En un principio, Demonios familiares fue concebido como una continuación de esa infancia que Ana María Matute recreaba en Paraíso inhabitado. Pero después, las palabras crecieron por sí mismas -tenían buena levadura- y terminaron desembocando en algo completamente distinto. Sí parece, sin embargo, una continuación vital de esa novela, dado que el principal punto de vista nos los ofrece una adolescente que intenta explicarse a sí misma, y explicarse la realidad que la rodea: una realidad que le es, por circunstancias, tan ajena, vasta y temblorosa como un continente nuevo. Un punto de partida referente en el imaginario de Matute y que era connatural a ella misma: una niña perdida, no en el bosque -el bosque, lo sabemos, era su amigo y aliado-, sino en el gran mundo.

Los Demonios familiares vienen a ser, es obvio, las sombras familiares del universo matutiano: los silencios, lo oculto, lo que se esconde bajo la alfombra, las caries y carencias. "Esta casa parece amasada con frases y palabras retenidas -reflexiona Eva, la protagonista-. Todas las paredes están hechas de silencio, hasta de aliento contenido".

A partir de ahí, de esa alteración, de esa desestructuración, la historia va tomando, quizá por inercia de cuentista eterna, elementos propios de la morfología tradicional de la narración.
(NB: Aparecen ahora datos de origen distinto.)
-- ==== Sys2Proof/Machine/Regs.lean ====
section
/-! DEFINITION. The register tables of control space, one row per register table of the manual, in the
manual's chapter order: name, dies, offset, stride and count of an array, width, fields. Field rows give bits,
access type (R4) and whether a warm reset keeps the field (R514). -/

namespace Sys2Proof.Machine
open FieldAcc DieSet

/-- Register tables of chapter 01. -/
def regTable01 : List RegSpec := [
  ⟨"DIE_ID", .every, 0x0, 0, 1, 32, 0x10000000,
   [⟨31, 28, ro, false⟩, ⟨27, 24, ro, false⟩, ⟨20, 16, ro, false⟩, ⟨15, 12, ro, false⟩]⟩,
  ⟨"HUB_MODULE_ID", .hub, 0x8, 0, 1, 64, 0x9100000400000000,
   [⟨63, 48, ro, false⟩, ⟨47, 38, ro, false⟩, ⟨37, 34, ro, false⟩, ⟨33, 30, ro, false⟩]⟩,
  ⟨"HUB_MODULE_SERIAL", .hub, 0x10, 0, 1, 64, 0x0,
   [⟨63, 0, ro, true⟩]⟩,
  ⟨"HUB_DIE_MAP", .hub, 0x18, 0, 1, 32, 0x1,
   [⟨31, 0, ro, true⟩]⟩,
  ⟨"HUB_SHAPE0", .hub, 0x20, 0, 1, 64, 0x8020108420020108,
   [⟨63, 58, ro, false⟩, ⟨57, 46, ro, false⟩, ⟨45, 42, ro, false⟩, ⟨41, 38, ro, false⟩, ⟨37, 30, ro, false⟩, ⟨29, 22, ro, false⟩, ⟨21, 10, ro, false⟩, ⟨9, 6, ro, false⟩, ⟨5, 2, ro, false⟩]⟩,
  ⟨"HUB_SHAPE1", .hub, 0x28, 0, 1, 64, 0x6618080420080000,
   [⟨63, 60, ro, false⟩, ⟨59, 54, ro, false⟩, ⟨53, 46, ro, false⟩, ⟨45, 36, ro, false⟩, ⟨35, 30, ro, false⟩, ⟨29, 22, ro, false⟩, ⟨21, 8, ro, false⟩]⟩,
  ⟨"HUB_SHAPE2", .hub, 0x30, 0, 1, 64, 0x9121800208800000,
   [⟨63, 59, ro, false⟩, ⟨58, 55, ro, false⟩, ⟨54, 50, ro, false⟩, ⟨49, 34, ro, false⟩, ⟨33, 29, ro, false⟩, ⟨28, 25, ro, false⟩, ⟨24, 21, ro, false⟩]⟩,
  ⟨"HUB_SHAPE3", .hub, 0x38, 0, 1, 64, 0x8001001001010200,
   [⟨63, 50, ro, false⟩, ⟨49, 38, ro, false⟩, ⟨37, 28, ro, false⟩, ⟨27, 20, ro, false⟩, ⟨19, 10, ro, false⟩, ⟨9, 0, ro, false⟩]⟩,
  ⟨"HUB_PANYX_SHAPE", .hub, 0x40, 0, 1, 32, 0x8012000,
   [⟨31, 20, ro, false⟩, ⟨19, 16, ro, false⟩, ⟨15, 8, ro, false⟩]⟩]

/-- Register tables of chapter 02. -/
def regTable02 : List RegSpec := [
  ⟨"TNS_L1_CFG", .tensor, 0x1000000, 0, 1, 32, 0xace10000,
   [⟨31, 16, rwl, false⟩, ⟨0, 0, rwl, false⟩]⟩]

/-- Register tables of chapter 03. -/
def regTable03 : List RegSpec := [
  ⟨"TNS_RAMP_CFG", .tensor, 0x1000008, 0, 1, 32, 0x1882,
   [⟨14, 10, rwl, false⟩, ⟨9, 5, rwl, false⟩, ⟨4, 0, rwl, false⟩]⟩,
  ⟨"TNS_ARRAY_MAP", .tensor, 0x1000010, 0, 1, 32, 0x0,
   [⟨31, 0, ro, true⟩]⟩]

/-- Register tables of chapter 04. -/
def regTable04 : List RegSpec := [
  ⟨"TNS_SR_SEED", .tensor, 0x1000018, 0, 1, 64, 0xf1e2d3c4b5a6978,
   [⟨63, 0, rwl, false⟩]⟩]

/-- Register tables of chapter 05. -/
def regTable05 : List RegSpec := [
  ⟨"HUB_TEAM_CLASS", .hub, 0x1300000, 4, 8, 32, 0xc8,
   [⟨13, 0, rwl, false⟩]⟩,
  ⟨"HUB_TEAM_DISPATCHED", .hub, 0x1300040, 0, 1, 64, 0x0,
   [⟨63, 0, ro, false⟩]⟩,
  ⟨"HUB_TEAM_LATE", .hub, 0x1300048, 0, 1, 64, 0x0,
   [⟨63, 0, ro, false⟩]⟩,
  ⟨"HUB_TEAM_OVF", .hub, 0x1300050, 0, 1, 32, 0x0,
   [⟨1, 1, w1c, false⟩, ⟨0, 0, w1c, false⟩]⟩]

/-- Register tables of chapter 06. -/
def regTable06 : List RegSpec := [
  ⟨"TNS_CL_PORT", .tensor, 0x1200000, 16, 4, 128, 0x0,
   [⟨127, 0, wo, false⟩]⟩,
  ⟨"MEM_CL_MAP", .memory, 0x1800000, 0, 1, 32, 0x0,
   [⟨15, 0, ro, true⟩]⟩,
  ⟨"MEM_CL_COMMANDS", .memory, 0x1800008, 0, 1, 64, 0x0,
   [⟨63, 0, ro, false⟩]⟩,
  ⟨"MEM_CL_PREEMPTS", .memory, 0x1800010, 0, 1, 64, 0x0,
   [⟨63, 0, ro, false⟩]⟩,
  ⟨"MEM_CL_OVF", .memory, 0x1800018, 0, 1, 32, 0x0,
   [⟨1, 1, w1c, false⟩, ⟨0, 0, w1c, false⟩]⟩]

/-- Register tables of chapter 08. -/
def regTable08 : List RegSpec := [
  ⟨"TNS_L2_CFG", .tensor, 0x1000020, 0, 1, 32, 0x5a3c0000,
   [⟨31, 16, rwl, false⟩]⟩,
  ⟨"CORE_L2_CFG", .core, 0x1000000, 0, 1, 32, 0x3c960000,
   [⟨31, 16, rwl, false⟩]⟩,
  ⟨"MEM_L3_CFG", .memory, 0x1100000, 0, 1, 32, 0xb4000030,
   [⟨31, 16, rwl, false⟩, ⟨6, 0, rwl, false⟩]⟩,
  ⟨"MEM_DIR_PROBE_ADDR", .memory, 0x1100008, 0, 1, 64, 0x0,
   [⟨51, 6, rw, false⟩]⟩,
  ⟨"MEM_DIR_PROBE_DATA", .memory, 0x1100010, 0, 1, 64, 0x0,
   [⟨63, 63, ro, false⟩, ⟨62, 62, ro, false⟩, ⟨61, 60, ro, false⟩, ⟨59, 59, ro, false⟩, ⟨47, 45, ro, false⟩, ⟨44, 39, ro, false⟩, ⟨38, 35, ro, false⟩, ⟨34, 29, ro, false⟩, ⟨28, 23, ro, false⟩, ⟨22, 17, ro, false⟩, ⟨16, 11, ro, false⟩]⟩,
  ⟨"MEM_COH_EVT", .memory, 0x1100020, 8, 4, 64, 0x0,
   [⟨63, 0, ro, false⟩]⟩,
  ⟨"MEM_COH_OVF", .memory, 0x1100040, 0, 1, 32, 0x0,
   [⟨3, 0, w1c, false⟩]⟩]

/-- Register tables of chapter 09. -/
def regTable09 : List RegSpec := [
  ⟨"HUB_CTX_TABLE", .hub, 0x1400000, 0, 1, 64, 0x0,
   [⟨51, 22, rwl, true⟩]⟩,
  ⟨"HUB_CTX_CMD", .hub, 0x1400008, 0, 1, 32, 0x0,
   [⟨19, 16, wo, false⟩, ⟨15, 0, wo, false⟩]⟩,
  ⟨"HUB_CTX_STATUS", .hub, 0x1400010, 0, 1, 32, 0x0,
   [⟨31, 31, ro, false⟩, ⟨30, 30, w1c, false⟩, ⟨23, 16, ro, false⟩, ⟨15, 0, ro, false⟩]⟩,
  ⟨"HUB_CLAIM_ARG", .hub, 0x1400018, 0, 1, 64, 0x0,
   [⟨43, 22, rw, false⟩, ⟨21, 0, rw, false⟩]⟩,
  ⟨"HUB_CLAIM_CMD", .hub, 0x1400020, 0, 1, 32, 0x0,
   [⟨19, 18, wo, false⟩, ⟨17, 16, wo, false⟩, ⟨15, 0, wo, false⟩]⟩,
  ⟨"HUB_CLAIM_STATUS", .hub, 0x1400028, 0, 1, 32, 0x0,
   [⟨31, 31, ro, false⟩, ⟨30, 30, w1c, false⟩, ⟨7, 0, ro, false⟩]⟩,
  ⟨"MEM_CLAIM_BASE", .memory, 0x1400000, 0, 1, 64, 0x0,
   [⟨51, 24, rwl, true⟩]⟩,
  ⟨"MEM_CLAIM_REFUSED", .memory, 0x1400008, 0, 1, 64, 0x0,
   [⟨63, 0, ro, false⟩]⟩,
  ⟨"MEM_XLT_WALKS", .memory, 0x1400010, 0, 1, 64, 0x0,
   [⟨63, 0, ro, false⟩]⟩,
  ⟨"MEM_XLT_OVF", .memory, 0x1400018, 0, 1, 32, 0x0,
   [⟨1, 1, w1c, false⟩, ⟨0, 0, w1c, false⟩]⟩]

/-- Register tables of chapter 10. -/
def regTable10 : List RegSpec := [
  ⟨"MEM_HBM_LAYOUT", .memory, 0x1600000, 0, 1, 32, 0x40,
   [⟨8, 0, rwl, true⟩]⟩,
  ⟨"MEM_PART_RATE", .memory, 0x1600100, 4, 64, 32, 0x40,
   [⟨31, 31, shd, true⟩, ⟨30, 16, shd, true⟩, ⟨15, 0, shd, true⟩]⟩,
  ⟨"MEM_PART_COMMIT", .memory, 0x1600080, 0, 1, 32, 0x0,
   [⟨0, 0, wo, false⟩]⟩,
  ⟨"MEM_HBM_STACK", .memory, 0x1600010, 4, 4, 32, 0x4000,
   [⟨31, 24, ro, true⟩, ⟨23, 22, ro, true⟩, ⟨21, 21, ro, true⟩, ⟨20, 20, ro, true⟩, ⟨19, 15, ro, true⟩, ⟨14, 14, ro, false⟩]⟩,
  ⟨"TIER_FLASH_STATUS", .tier, 0x1000000, 0, 1, 64, 0x3e8000,
   [⟨31, 24, ro, true⟩, ⟨23, 14, ro, true⟩, ⟨13, 13, ro, true⟩]⟩,
  ⟨"TIER_POOL_RANGE", .tier, 0x1000040, 8, 8, 64, 0x0,
   [⟨43, 22, rwl, true⟩, ⟨21, 0, rwl, true⟩]⟩,
  ⟨"TIER_POOL_BASE", .tier, 0x1000008, 0, 1, 64, 0x0,
   [⟨51, 28, rwl, true⟩]⟩,
  ⟨"TIER_POOL_WATER", .tier, 0x1000010, 0, 1, 64, 0x100020001000200,
   [⟨63, 48, rwl, true⟩, ⟨47, 32, rwl, true⟩, ⟨31, 16, rwl, true⟩, ⟨15, 0, rwl, true⟩]⟩,
  ⟨"TIER_QUOTA", .tier, 0x1000100, 0, 1, 64, 0x0,
   [⟨63, 48, shd, true⟩, ⟨47, 33, shd, true⟩, ⟨32, 18, shd, true⟩, ⟨17, 0, shd, true⟩]⟩,
  ⟨"TIER_QUOTA_COMMIT", .tier, 0x1000108, 0, 1, 32, 0x0,
   [⟨0, 0, wo, false⟩]⟩]

/-- Register tables of chapter 11. -/
def regTable11 : List RegSpec := [
  ⟨"HUB_KSL_CFG", .hub, 0x1500000, 256, 2, 32, 0x0,
   [⟨2, 2, rw, true⟩, ⟨1, 1, rwl, true⟩, ⟨0, 0, rwl, true⟩]⟩,
  ⟨"HUB_KSL_STAT", .hub, 0x1500008, 256, 2, 32, 0x0,
   [⟨31, 28, ro, false⟩, ⟨27, 26, ro, false⟩, ⟨25, 24, ro, false⟩, ⟨23, 14, ro, false⟩, ⟨13, 6, ro, false⟩, ⟨5, 5, w1c, false⟩]⟩,
  ⟨"HUB_KSL_EPOCH", .hub, 0x1500010, 256, 2, 64, 0x0,
   [⟨63, 32, ro, true⟩, ⟨31, 0, ro, true⟩]⟩,
  ⟨"HUB_KSL_REPLAYS", .hub, 0x1500018, 256, 2, 64, 0x0,
   [⟨63, 0, ro, false⟩]⟩,
  ⟨"HUB_KSL_ERR", .hub, 0x1500020, 256, 2, 32, 0x0,
   [⟨31, 16, rw, false⟩, ⟨15, 0, rw, false⟩]⟩]

/-- Register tables of chapter 12. -/
def regTable12 : List RegSpec := [
  ⟨"HUB_QUEUE_TABLE", .hub, 0x1600000, 0, 1, 64, 0x0,
   [⟨51, 24, rwl, true⟩]⟩,
  ⟨"HUB_QUEUE_CMD", .hub, 0x1600008, 0, 1, 32, 0x0,
   [⟨22, 20, wo, false⟩, ⟨17, 0, wo, false⟩]⟩,
  ⟨"HUB_QUEUE_STATUS", .hub, 0x1600010, 0, 1, 32, 0x0,
   [⟨31, 31, ro, false⟩, ⟨30, 30, w1c, false⟩, ⟨7, 0, ro, false⟩]⟩,
  ⟨"HUB_QUEUE_STATE", .hub, 0x1600018, 0, 1, 64, 0x0,
   [⟨63, 62, ro, false⟩, ⟨61, 60, ro, false⟩, ⟨59, 52, ro, false⟩, ⟨49, 49, ro, false⟩, ⟨48, 25, ro, false⟩, ⟨24, 0, ro, false⟩]⟩,
  ⟨"HUB_JOURNAL_BASE", .hub, 0x1700000, 0, 1, 64, 0x0,
   [⟨51, 27, rwl, true⟩]⟩,
  ⟨"HUB_JOURNAL_MIRROR", .hub, 0x1700008, 0, 1, 64, 0x0,
   [⟨51, 27, rwl, true⟩]⟩,
  ⟨"HUB_JOURNAL_HEAD", .hub, 0x1700010, 0, 1, 64, 0x0,
   [⟨63, 0, ro, true⟩]⟩,
  ⟨"HUB_QUEUE_ACCEPTED", .hub, 0x1600020, 0, 1, 64, 0x0,
   [⟨63, 0, ro, false⟩]⟩,
  ⟨"HUB_QUEUE_ERR", .hub, 0x1600028, 0, 1, 32, 0x0,
   [⟨31, 16, rw, false⟩, ⟨15, 0, rw, false⟩]⟩,
  ⟨"HUB_QUEUE_OVF", .hub, 0x1600030, 0, 1, 32, 0x0,
   [⟨0, 0, w1c, false⟩]⟩]

/-- Register tables of chapter 13. -/
def regTable13 : List RegSpec := [
  ⟨"FAB_PORT_CFG", .fabric, 0x1000000, 256, 4, 32, 0x0,
   [⟨2, 2, rwl, true⟩, ⟨1, 1, rw, true⟩, ⟨0, 0, rw, true⟩]⟩,
  ⟨"FAB_PORT_STAT", .fabric, 0x1000008, 256, 4, 32, 0x0,
   [⟨31, 28, ro, false⟩, ⟨27, 24, ro, false⟩, ⟨15, 0, rw, false⟩]⟩,
  ⟨"FAB_PEER_TABLE", .fabric11, 0x1100000, 0, 1, 64, 0x0,
   [⟨51, 14, rwl, true⟩]⟩,
  ⟨"FAB_PEER_CMD", .fabric11, 0x1100008, 0, 1, 32, 0x0,
   [⟨11, 8, wo, false⟩, ⟨7, 0, wo, false⟩]⟩,
  ⟨"FAB_PEER_STATUS", .fabric11, 0x1100010, 0, 1, 32, 0x0,
   [⟨31, 31, ro, false⟩, ⟨30, 30, w1c, false⟩, ⟨7, 0, ro, false⟩]⟩,
  ⟨"FAB_KFT_CFG", .fabric, 0x1000400, 0, 1, 32, 0x1410,
   [⟨23, 8, rwl, true⟩, ⟨4, 0, rwl, true⟩]⟩,
  ⟨"HUB_AG_TIME", .hub, 0x1800000, 0, 1, 64, 0x0,
   [⟨63, 0, ro, true⟩]⟩,
  ⟨"HUB_AG_CFG", .hub, 0x1800008, 0, 1, 32, 0x3e80010,
   [⟨31, 16, rwl, true⟩, ⟨15, 8, rwl, true⟩, ⟨5, 4, rwl, true⟩, ⟨3, 3, rwl, true⟩, ⟨2, 2, rwl, true⟩]⟩,
  ⟨"HUB_AG_STATUS", .hub, 0x1800010, 0, 1, 64, 0x0,
   [⟨63, 61, ro, true⟩, ⟨60, 60, w1c, false⟩, ⟨59, 59, w1c, false⟩, ⟨58, 55, ro, true⟩, ⟨31, 0, ro, true⟩]⟩,
  ⟨"FAB_EVT", .fabric, 0x1000500, 8, 3, 64, 0x0,
   [⟨63, 0, ro, false⟩]⟩,
  ⟨"FAB_ERR", .fabric, 0x1000520, 0, 1, 32, 0x0,
   [⟨31, 16, rw, false⟩, ⟨15, 0, rw, false⟩]⟩,
  ⟨"FAB_OVF", .fabric, 0x1000528, 0, 1, 32, 0x0,
   [⟨2, 0, w1c, false⟩]⟩]

/-- Register tables of chapter 14. -/
def regTable14 : List RegSpec := [
  ⟨"RIDGE_MAP", .every, 0x400000, 0, 1, 64, 0x0,
   [⟨63, 0, ro, true⟩]⟩,
  ⟨"ARB_CFG", .every, 0x400008, 0, 1, 32, 0x104000,
   [⟨31, 16, rwl, true⟩, ⟨15, 8, rwl, true⟩]⟩,
  ⟨"ARB_COMMIT", .every, 0x400010, 0, 1, 32, 0x0,
   [⟨0, 0, wo, false⟩]⟩,
  ⟨"ARB_PREEMPTS", .every, 0x400018, 0, 1, 64, 0x0,
   [⟨63, 0, ro, false⟩]⟩,
  ⟨"ARB_ERR", .every, 0x400020, 0, 1, 32, 0x0,
   [⟨31, 16, rw, false⟩, ⟨15, 0, rw, true⟩]⟩,
  ⟨"ARB_OVF", .every, 0x400028, 0, 1, 32, 0x0,
   [⟨0, 0, w1c, false⟩]⟩,
  ⟨"ARB_RANK", .every, 0x410000, 4, 193, 32, 0x0,
   [⟨2, 0, shd, true⟩, ⟨6, 4, shd, true⟩, ⟨10, 8, shd, true⟩, ⟨14, 12, shd, true⟩, ⟨18, 16, shd, true⟩, ⟨22, 20, shd, true⟩, ⟨26, 24, shd, true⟩, ⟨30, 28, shd, true⟩]⟩,
  ⟨"HUB_COL_WIN", .hub, 0x1900000, 8, 16, 64, 0x0,
   [⟨63, 63, rwl, true⟩, ⟨62, 62, rwl, true⟩, ⟨61, 61, rwl, true⟩, ⟨60, 56, rwl, true⟩, ⟨55, 16, rwl, true⟩, ⟨15, 0, rwl, true⟩]⟩,
  ⟨"HUB_COL_WIN", .hub, 0x1901000, 8, 16, 64, 0x0,
   [⟨63, 63, rwl, true⟩, ⟨62, 62, rwl, true⟩, ⟨61, 61, rwl, true⟩, ⟨60, 56, rwl, true⟩, ⟨55, 16, rwl, true⟩, ⟨15, 0, rwl, true⟩]⟩,
  ⟨"HUB_COL_FILTER", .hub, 0x1900080, 4096, 2, 64, 0x0,
   [⟨15, 0, rwl, true⟩, ⟨31, 16, rwl, true⟩, ⟨47, 32, rwl, true⟩, ⟨63, 48, rwl, true⟩]⟩,
  ⟨"HUB_COL_RATE", .hub, 0x1900088, 4096, 2, 32, 0x40,
   [⟨31, 16, rwl, true⟩, ⟨15, 0, rwl, true⟩]⟩,
  ⟨"HUB_COL_CTL", .hub, 0x1900090, 4096, 2, 32, 0x0,
   [⟨31, 31, wo, false⟩, ⟨30, 30, ro, true⟩, ⟨15, 0, rw, false⟩]⟩,
  ⟨"HUB_COL_VADDR", .hub, 0x1900098, 4096, 2, 64, 0x0,
   [⟨63, 63, w1c, false⟩, ⟨62, 62, ro, false⟩, ⟨61, 58, ro, false⟩, ⟨51, 0, ro, false⟩]⟩]

/-- Register tables of chapter 15. -/
def regTable15 : List RegSpec := [
  ⟨"DROOP_CFG", .every, 0x100010, 0, 1, 32, 0x10,
   [⟨7, 0, rwl, true⟩]⟩,
  ⟨"PWR_STATUS", .every, 0x100000, 0, 1, 64, 0x0,
   [⟨63, 48, ro, true⟩, ⟨47, 32, ro, false⟩, ⟨31, 16, ro, true⟩, ⟨15, 8, ro, true⟩, ⟨7, 6, ro, true⟩, ⟨5, 5, ro, false⟩, ⟨4, 4, ro, true⟩, ⟨3, 3, ro, true⟩, ⟨2, 2, w1c, false⟩]⟩,
  ⟨"PWR_CFG", .every, 0x100008, 0, 1, 32, 0x180,
   [⟨31, 22, rwl, true⟩, ⟨21, 12, rwl, true⟩, ⟨11, 8, rwl, true⟩, ⟨7, 7, rwl, true⟩]⟩,
  ⟨"PWR_DROOPS", .every, 0x100018, 0, 1, 64, 0x0,
   [⟨63, 0, ro, false⟩]⟩,
  ⟨"PWR_ERR", .every, 0x100020, 0, 1, 32, 0x0,
   [⟨31, 16, rw, false⟩, ⟨15, 0, rw, false⟩]⟩,
  ⟨"HUB_TREELINE_CAP", .hub, 0x100100, 0, 1, 32, 0x78,
   [⟨8, 0, shd, true⟩]⟩,
  ⟨"HUB_TREELINE_COMMIT", .hub, 0x100108, 0, 1, 32, 0x0,
   [⟨0, 0, wo, false⟩]⟩,
  ⟨"HUB_PWR_INPUT", .hub, 0x100110, 0, 1, 64, 0xee00,
   [⟨63, 48, ro, true⟩, ⟨47, 32, ro, true⟩, ⟨31, 16, ro, true⟩, ⟨15, 8, ro, true⟩]⟩,
  ⟨"HUB_PWR_STATE", .hub, 0x100118, 0, 1, 32, 0x3c000000,
   [⟨31, 23, ro, true⟩, ⟨22, 22, ro, true⟩, ⟨21, 21, w1c, false⟩, ⟨20, 20, w1c, false⟩, ⟨19, 12, ro, true⟩]⟩]

/-- Register tables of chapter 16. -/
def regTable16 : List RegSpec := [
  ⟨"LOCK_SET", .every, 0x100080, 0, 1, 32, 0x0,
   [⟨18, 3, wo, false⟩, ⟨2, 2, wo, false⟩, ⟨1, 1, wo, false⟩, ⟨0, 0, wo, false⟩]⟩,
  ⟨"LOCK_STATE", .every, 0x100088, 0, 1, 32, 0x0,
   [⟨31, 31, ro, false⟩, ⟨18, 0, ro, false⟩]⟩,
  ⟨"HUB_SEC_REQ", .hub, 0x1a00000, 0, 1, 64, 0x0,
   [⟨63, 52, wo, false⟩, ⟨51, 4, wo, false⟩, ⟨3, 0, wo, false⟩]⟩,
  ⟨"HUB_SEC_STATUS", .hub, 0x1a00008, 0, 1, 64, 0x0,
   [⟨63, 63, ro, false⟩, ⟨62, 62, w1c, false⟩, ⟨61, 54, ro, false⟩, ⟨53, 51, ro, true⟩, ⟨50, 50, ro, true⟩, ⟨49, 49, ro, true⟩, ⟨48, 43, ro, true⟩, ⟨42, 41, ro, true⟩, ⟨40, 37, ro, true⟩, ⟨36, 34, ro, true⟩]⟩,
  ⟨"HUB_RESET_CMD", .hub, 0x1a00100, 0, 1, 32, 0x0,
   [⟨31, 28, wo, false⟩, ⟨20, 16, wo, false⟩, ⟨15, 0, wo, false⟩]⟩,
  ⟨"HUB_RESET_STATUS", .hub, 0x1a00108, 0, 1, 32, 0x0,
   [⟨31, 31, ro, false⟩, ⟨30, 30, w1c, false⟩, ⟨7, 0, ro, false⟩]⟩]

/-- Register tables of chapter 17. -/
def regTable17 : List RegSpec := [
  ⟨"UNIT_MAP", .every, 0x200000, 8, 3, 64, 0x0,
   [⟨63, 0, ro, true⟩]⟩,
  ⟨"HUB_CAPACITY0", .hub, 0x200120, 0, 1, 64, 0xc008008080203000,
   [⟨63, 52, ro, true⟩, ⟨51, 40, ro, true⟩, ⟨39, 32, ro, true⟩, ⟨31, 22, ro, true⟩, ⟨21, 14, ro, true⟩, ⟨13, 7, ro, true⟩]⟩,
  ⟨"HUB_CAPACITY1", .hub, 0x200128, 0, 1, 64, 0x6000000000000000,
   [⟨63, 48, ro, true⟩, ⟨47, 40, ro, true⟩, ⟨39, 32, ro, true⟩]⟩,
  ⟨"HUB_SCREE_CFG", .hub, 0x200200, 0, 1, 32, 0x18000c,
   [⟨31, 16, rwl, true⟩, ⟨15, 0, rwl, true⟩]⟩,
  ⟨"HUB_SCREE_STATUS", .hub, 0x200208, 0, 1, 64, 0x0,
   [⟨63, 63, w1c, false⟩, ⟨62, 62, w1c, false⟩, ⟨47, 40, ro, false⟩, ⟨39, 32, ro, false⟩, ⟨31, 16, rw, false⟩, ⟨15, 0, rw, false⟩]⟩,
  ⟨"HUB_CAIRN_CFG", .hub, 0x200210, 0, 1, 32, 0x3c3c0a00,
   [⟨31, 24, rwl, true⟩, ⟨23, 16, rwl, true⟩, ⟨15, 8, rwl, true⟩]⟩,
  ⟨"HUB_SELFTEST_CMD", .hub, 0x200300, 0, 1, 64, 0x0,
   [⟨63, 32, wo, false⟩, ⟨31, 31, wo, false⟩]⟩,
  ⟨"HUB_SELFTEST_STATUS", .hub, 0x200308, 0, 1, 64, 0x0,
   [⟨63, 63, ro, false⟩, ⟨62, 62, w1c, false⟩, ⟨61, 54, ro, false⟩, ⟨31, 0, ro, false⟩]⟩,
  ⟨"HUB_REL_QUEUE", .hub, 0x200100, 0, 1, 64, 0x0,
   [⟨63, 48, rw, false⟩, ⟨18, 18, rwl, true⟩, ⟨17, 0, rwl, true⟩]⟩,
  ⟨"HUB_REL_THRESH", .hub, 0x200108, 0, 1, 32, 0x318,
   [⟨15, 8, rwl, true⟩, ⟨7, 0, rwl, true⟩]⟩,
  ⟨"HUB_TEL_CFG", .hub, 0x200400, 0, 1, 64, 0x0,
   [⟨63, 56, rwl, true⟩, ⟨55, 52, rwl, true⟩, ⟨51, 12, rwl, true⟩]⟩,
  ⟨"HUB_TEL_HEAD", .hub, 0x200408, 0, 1, 32, 0x0,
   [⟨31, 0, ro, true⟩]⟩,
  ⟨"HUB_REL_FATAL", .hub, 0x200110, 0, 1, 64, 0x0,
   [⟨63, 63, w1c, true⟩, ⟨62, 60, ro, true⟩, ⟨59, 55, ro, true⟩]⟩,
  ⟨"HUB_REL_FATAL_TIME", .hub, 0x200118, 0, 1, 64, 0x0,
   [⟨63, 0, ro, true⟩]⟩]

/-- Every register table of the manual. -/
def regTable : List RegSpec :=
  regTable01 ++ regTable02 ++ regTable03 ++ regTable04 ++ regTable05 ++ regTable06 ++ regTable08 ++ regTable09 ++ regTable10 ++ regTable11 ++ regTable12 ++ regTable13 ++ regTable14 ++ regTable15 ++ regTable16 ++ regTable17

end Sys2Proof.Machine
end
Hay un héroe que ha de vindicarse -¿cómo y de qué manera?, nos sugiere Matute, pues apenas cuenta con pistas ni armas-; hay un monstruo o monstruos -encarnado por los silencios, pero también por esa figura, castradora, espectral, de la abuela, a la que llaman "Madre": "Ella fue la culpable de que fuera una niña prisionera"-; hay un objeto amoroso, inesperado, inalcanzable, casi surgido del mundo del bosque; hay una casa encantada -en la que se desarrolla la mayor parte de la acción, y a la que llaman en el pueblo "la casa de los fantasmas"-; hay un misterioso ayudante, en la figura de Yago - "No vayas al bosque", llega a advertir a la protagonista-; tenemos a un monarca inaccesible y controlador (El Coronel), y está Magdalena, esa especie de Baba Yaga benigna y doméstica -"Magdalena ve a través de las paredes, oye a través de la espesura de los bosques, huele la lluvia en el vientre de las nubes..."-. El mundo exterior, aun en guerra y cercano -"podíamos escuchar el rudo de la artillería como si estuvieran en casa"-apenas se las arregla para actuar como acelerador en toda esta urdimbre.

Demonios familiares va creciendo hasta entrar en punto de eclosión -con unos personajes que se esponjan de manera extraordinaria, especialmente Yago, ese ser tan caro de las sombras-, andando y dejando puertas entre abiertas a su paso -¿es una historia de mezquindad o de redención?, ¿es una historia de crecimiento?, ¿es una historia de fantasmas?-.

No sabemos si Ana María Matute asumió ésta como una última novela. Pero sin duda sí que la asumió como un reto -fue un reto: Matute llevaba años protestando de su mala salud y, sobre todo, de sus vértigos, que prácticamente la anulaban- y nos ha dejado un relato extraordinario, un excepcional ejemplo de cómo y de qué manera, con qué delicadeza, se pueden contar las cosas, historias nuevas que llaman (sin avergonzarse) al niño de dentro, historias nuevas que son de siempre, pero que nos rinden con el encantamiento de las cenizas en la chimenea.

La última palabra que dejó escrita Ana María Matute es "Mada". Un nombre que despierta al inconsciente y nos dice: la madre, el hada. Creo que no lo habría podido encontrar más adecuado.